Personal information
- Full name: Emil Johansson
- Date of birth: 11 August 1986 (age 39)
- Place of birth: Karlskoga, Sweden
- Height: 1.72 m (5 ft 8 in)
- Position: Left back

Youth career
- 0000–1999: Karlskoga SK
- 2000–2005: Degerfors IF

Senior career*
- Years: Team / Apps / (Gls)
- 2005–2006: Degerfors IF / 48 / (4)
- 2007–2010: Hammarby IF / 56 / (2)
- 2010–2011: Molde FK / 31 / (0)
- 2011–2014: FC Groningen / 8 / (0)
- 2014–2015: Sandnes Ulf / 2 / (0)
- 2015–2017: Degerfors IF / 38 / (0)
- Total:  / 183 / (6)

International career
- 2002: Sweden U17 / 3 / (0)
- 2004–2005: Sweden U19 / 7 / (0)
- 2007–2009: Sweden U21 / 15 / (0)
- 2010–2011: Sweden / 2 / (0)

= Emil Johansson (footballer) =

Swedish footballer (born 1986)

Emil Johansson (born 11 August 1986) is a Swedish former professional footballer who played as a defender.
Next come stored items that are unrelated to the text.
/-! ### `setLoaded` -/

@[simp] theorem setLoaded_part (s : State) (r : Nat) (b : Bool) : (s.setLoaded r b).part = s.part := by simp only [State.setLoaded, set_part]
@[simp] theorem setLoaded_ltc (s : State) (r : Nat) (b : Bool) : (s.setLoaded r b).ltc = s.ltc := by simp only [State.setLoaded, set_ltc]
@[simp] theorem setLoaded_latch (s : State) (r : Nat) (b : Bool) : (s.setLoaded r b).latch = s.latch := by simp only [State.setLoaded, set_latch]
@[simp] theorem setLoaded_img (s : State) (r : Nat) (b : Bool) : (s.setLoaded r b).img = s.img := by simp only [State.setLoaded, set_img]
@[simp] theorem setLoaded_access (s : State) (r : Nat) (b : Bool) : (s.setLoaded r b).access = s.access := by simp only [State.setLoaded, set_access]
@[simp] theorem setLoaded_dram (s : State) (r : Nat) (b : Bool) : (s.setLoaded r b).dram = s.dram := by simp only [State.setLoaded, set_dram]
@[simp] theorem setLoaded_mram (s : State) (r : Nat) (b : Bool) : (s.setLoaded r b).mram = s.mram := by simp only [State.setLoaded, set_mram]
@[simp] theorem setLoaded_ufs (s : State) (r : Nat) (b : Bool) : (s.setLoaded r b).ufs = s.ufs := by simp only [State.setLoaded, set_ufs]
@[simp] theorem setLoaded_free (s : State) (r : Nat) (b : Bool) : (s.setLoaded r b).free = s.free := by simp only [State.setLoaded, set_free]
@[simp] theorem setLoaded_sys (s : State) (r : Nat) (b : Bool) : (s.setLoaded r b).sys = s.sys := by simp only [State.setLoaded, set_sys]
@[simp] theorem setLoaded_ka (s : State) (r : Nat) (b : Bool) : (s.setLoaded r b).ka = s.ka := by simp only [State.setLoaded, set_ka]
@[simp] theorem setLoaded_cyc (s : State) (r : Nat) (b : Bool) : (s.setLoaded r b).cyc = s.cyc := by simp only [State.setLoaded, set_cyc]
@[simp] theorem setLoaded_str (s : State) (r : Nat) (b : Bool) : (s.setLoaded r b).str = s.str := by simp only [State.setLoaded, set_str]
@[simp] theorem setLoaded_rings (s : State) (r : Nat) (b : Bool) : (s.setLoaded r b).rings = s.rings := by simp only [State.setLoaded, set_rings]
@[simp] theorem setLoaded_gens (s : State) (r : Nat) (b : Bool) : (s.setLoaded r b).gens = s.gens := by simp only [State.setLoaded, set_gens]
@[simp] theorem setLoaded_nv (s : State) (r : Nat) (b : Bool) : (s.setLoaded r b).nv = s.nv := by simp only [State.setLoaded, set_nv]
@[simp] theorem setLoaded_tms (s : State) (r : Nat) (b : Bool) : (s.setLoaded r b).tms = s.tms := by simp only [State.setLoaded, set_tms]
@[simp] theorem setLoaded_inp (s : State) (r : Nat) (b : Bool) : (s.setLoaded r b).inp = s.inp := by simp only [State.setLoaded, set_inp]
@[simp] theorem setLoaded_cle (s : State) (r : Nat) (b : Bool) : (s.setLoaded r b).cle = s.cle := by simp only [State.setLoaded, set_cle]
@[simp] theorem setLoaded_vdr (s : State) (r : Nat) (b : Bool) : (s.setLoaded r b).vdr = s.vdr := by simp only [State.setLoaded, set_vdr]
@[simp] theorem setLoaded_stk (s : State) (r : Nat) (b : Bool) : (s.setLoaded r b).stk = s.stk := by simp only [State.setLoaded, set_stk]
@[simp] theorem setLoaded_saf (s : State) (r : Nat) (b : Bool) : (s.setLoaded r b).saf = s.saf := by simp only [State.setLoaded, set_saf]
@[simp] theorem setLoaded_gnb (s : State) (r : Nat) (b : Bool) : (s.setLoaded r b).gnb = s.gnb := by simp only [State.setLoaded, set_gnb]
@[simp] theorem setLoaded_cam (s : State) (r : Nat) (b : Bool) : (s.setLoaded r b).cam = s.cam := by simp only [State.setLoaded, set_cam]
@[simp] theorem setLoaded_fen (s : State) (r : Nat) (b : Bool) : (s.setLoaded r b).fen = s.fen := by simp only [State.setLoaded, set_fen]
@[simp] theorem setLoaded_arb (s : State) (r : Nat) (b : Bool) : (s.setLoaded r b).arb = s.arb := by simp only [State.setLoaded, set_arb]
@[simp] theorem setLoaded_fus (s : State) (r : Nat) (b : Bool) : (s.setLoaded r b).fus = s.fus := by simp only [State.setLoaded, set_fus]
@[simp] theorem setLoaded_yld (s : State) (r : Nat) (b : Bool) : (s.setLoaded r b).yld = s.yld := by simp only [State.setLoaded, set_yld]
@[simp] theorem setLoaded_bus (s : State) (r : Nat) (b : Bool) : (s.setLoaded r b).bus = s.bus := by simp only [State.setLoaded, set_bus]
@[simp] theorem setLoaded_eth (s : State) (r : Nat) (b : Bool) : (s.setLoaded r b).eth = s.eth := by simp only [State.setLoaded, set_eth]
@[simp] theorem setLoaded_pair (s : State) (r : Nat) (b : Bool) : (s.setLoaded r b).pair = s.pair := by simp only [State.setLoaded, set_pair]
@[simp] theorem setLoaded_pnl (s : State) (r : Nat) (b : Bool) : (s.setLoaded r b).pnl = s.pnl := by simp only [State.setLoaded, set_pnl]
@[simp] theorem setLoaded_rcd (s : State) (r : Nat) (b : Bool) : (s.setLoaded r b).rcd = s.rcd := by simp only [State.setLoaded, set_rcd]
@[simp] theorem setLoaded_upd (s : State) (r : Nat) (b : Bool) : (s.setLoaded r b).upd = s.upd := by simp only [State.setLoaded, set_upd]
@[simp] theorem setLoaded_pending (s : State) (r : Nat) (b : Bool) : (s.setLoaded r b).pending = s.pending := by simp only [State.setLoaded, set_pending]

/-! ### `setBusy` -/

@[simp] theorem setBusy_part (s : State) (r : Nat) (b : Bool) : (s.setBusy r b).part = s.part := by simp only [State.setBusy, set_part]
@[simp] theorem setBusy_ltc (s : State) (r : Nat) (b : Bool) : (s.setBusy r b).ltc = s.ltc := by simp only [State.setBusy, set_ltc]
@[simp] theorem setBusy_latch (s : State) (r : Nat) (b : Bool) : (s.setBusy r b).latch = s.latch := by simp only [State.setBusy, set_latch]
@[simp] theorem setBusy_img (s : State) (r : Nat) (b : Bool) : (s.setBusy r b).img = s.img := by simp only [State.setBusy, set_img]
@[simp] theorem setBusy_access (s : State) (r : Nat) (b : Bool) : (s.setBusy r b).access = s.access := by simp only [State.setBusy, set_access]
@[simp] theorem setBusy_dram (s : State) (r : Nat) (b : Bool) : (s.setBusy r b).dram = s.dram := by simp only [State.setBusy, set_dram]
@[simp] theorem setBusy_mram (s : State) (r : Nat) (b : Bool) : (s.setBusy r b).mram = s.mram := by simp only [State.setBusy, set_mram]
@[simp] theorem setBusy_ufs (s : State) (r : Nat) (b : Bool) : (s.setBusy r b).ufs = s.ufs := by simp only [State.setBusy, set_ufs]
@[simp] theorem setBusy_free (s : State) (r : Nat) (b : Bool) : (s.setBusy r b).free = s.free := by simp only [State.setBusy, set_free]
@[simp] theorem setBusy_sys (s : State) (r : Nat) (b : Bool) : (s.setBusy r b).sys = s.sys := by simp only [State.setBusy, set_sys]
@[simp] theorem setBusy_ka (s : State) (r : Nat) (b : Bool) : (s.setBusy r b).ka = s.ka := by simp only [State.setBusy, set_ka]
@[simp] theorem setBusy_cyc (s : State) (r : Nat) (b : Bool) : (s.setBusy r b).cyc = s.cyc := by simp only [State.setBusy, set_cyc]
@[simp] theorem setBusy_str (s : State) (r : Nat) (b : Bool) : (s.setBusy r b).str = s.str := by simp only [State.setBusy, set_str]
@[simp] theorem setBusy_rings (s : State) (r : Nat) (b : Bool) : (s.setBusy r b).rings = s.rings := by simp only [State.setBusy, set_rings]
@[simp] theorem setBusy_gens (s : State) (r : Nat) (b : Bool) : (s.setBusy r b).gens = s.gens := by simp only [State.setBusy, set_gens]
@[simp] theorem setBusy_nv (s : State) (r : Nat) (b : Bool) : (s.setBusy r b).nv = s.nv := by simp only [State.setBusy, set_nv]
@[simp] theorem setBusy_tms (s : State) (r : Nat) (b : Bool) : (s.setBusy r b).tms = s.tms := by simp only [State.setBusy, set_tms]
@[simp] theorem setBusy_inp (s : State) (r : Nat) (b : Bool) : (s.setBusy r b).inp = s.inp := by simp only [State.setBusy, set_inp]
@[simp] theorem setBusy_cle (s : State) (r : Nat) (b : Bool) : (s.setBusy r b).cle = s.cle := by simp only [State.setBusy, set_cle]
@[simp] theorem setBusy_vdr (s : State) (r : Nat) (b : Bool) : (s.setBusy r b).vdr = s.vdr := by simp only [State.setBusy, set_vdr]
@[simp] theorem setBusy_stk (s : State) (r : Nat) (b : Bool) : (s.setBusy r b).stk = s.stk := by simp only [State.setBusy, set_stk]
@[simp] theorem setBusy_saf (s : State) (r : Nat) (b : Bool) : (s.setBusy r b).saf = s.saf := by simp only [State.setBusy, set_saf]
@[simp] theorem setBusy_gnb (s : State) (r : Nat) (b : Bool) : (s.setBusy r b).gnb = s.gnb := by simp only [State.setBusy, set_gnb]
@[simp] theorem setBusy_cam (s : State) (r : Nat) (b : Bool) : (s.setBusy r b).cam = s.cam := by simp only [State.setBusy, set_cam]
@[simp] theorem setBusy_fen (s : State) (r : Nat) (b : Bool) : (s.setBusy r b).fen = s.fen := by simp only [State.setBusy, set_fen]
@[simp] theorem setBusy_arb (s : State) (r : Nat) (b : Bool) : (s.setBusy r b).arb = s.arb := by simp only [State.setBusy, set_arb]
@[simp] theorem setBusy_fus (s : State) (r : Nat) (b : Bool) : (s.setBusy r b).fus = s.fus := by simp only [State.setBusy, set_fus]
@[simp] theorem setBusy_yld (s : State) (r : Nat) (b : Bool) : (s.setBusy r b).yld = s.yld := by simp only [State.setBusy, set_yld]
@[simp] theorem setBusy_bus (s : State) (r : Nat) (b : Bool) : (s.setBusy r b).bus = s.bus := by simp only [State.setBusy, set_bus]
@[simp] theorem setBusy_eth (s : State) (r : Nat) (b : Bool) : (s.setBusy r b).eth = s.eth := by simp only [State.setBusy, set_eth]
@[simp] theorem setBusy_pair (s : State) (r : Nat) (b : Bool) : (s.setBusy r b).pair = s.pair := by simp only [State.setBusy, set_pair]
@[simp] theorem setBusy_pnl (s : State) (r : Nat) (b : Bool) : (s.setBusy r b).pnl = s.pnl := by simp only [State.setBusy, set_pnl]
@[simp] theorem setBusy_rcd (s : State) (r : Nat) (b : Bool) : (s.setBusy r b).rcd = s.rcd := by simp only [State.setBusy, set_rcd]
@[simp] theorem setBusy_upd (s : State) (r : Nat) (b : Bool) : (s.setBusy r b).upd = s.upd := by simp only [State.setBusy, set_upd]
@[simp] theorem setBusy_pending (s : State) (r : Nat) (b : Bool) : (s.setBusy r b).pending = s.pending := by simp only [State.setBusy, set_pending]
During his club career he represented Karlskoga SK, Degerfors IF, Hammarby IF, Molde FK, FC Groningen and Sandnes Ulf. A full international between 2010 and 2011, he won two caps for the Sweden national team.

He participated in the 2009 UEFA European Under-21 Football Championship, where he played in all of Sweden's matches and was selected for Goal.com's Team of the Tournament.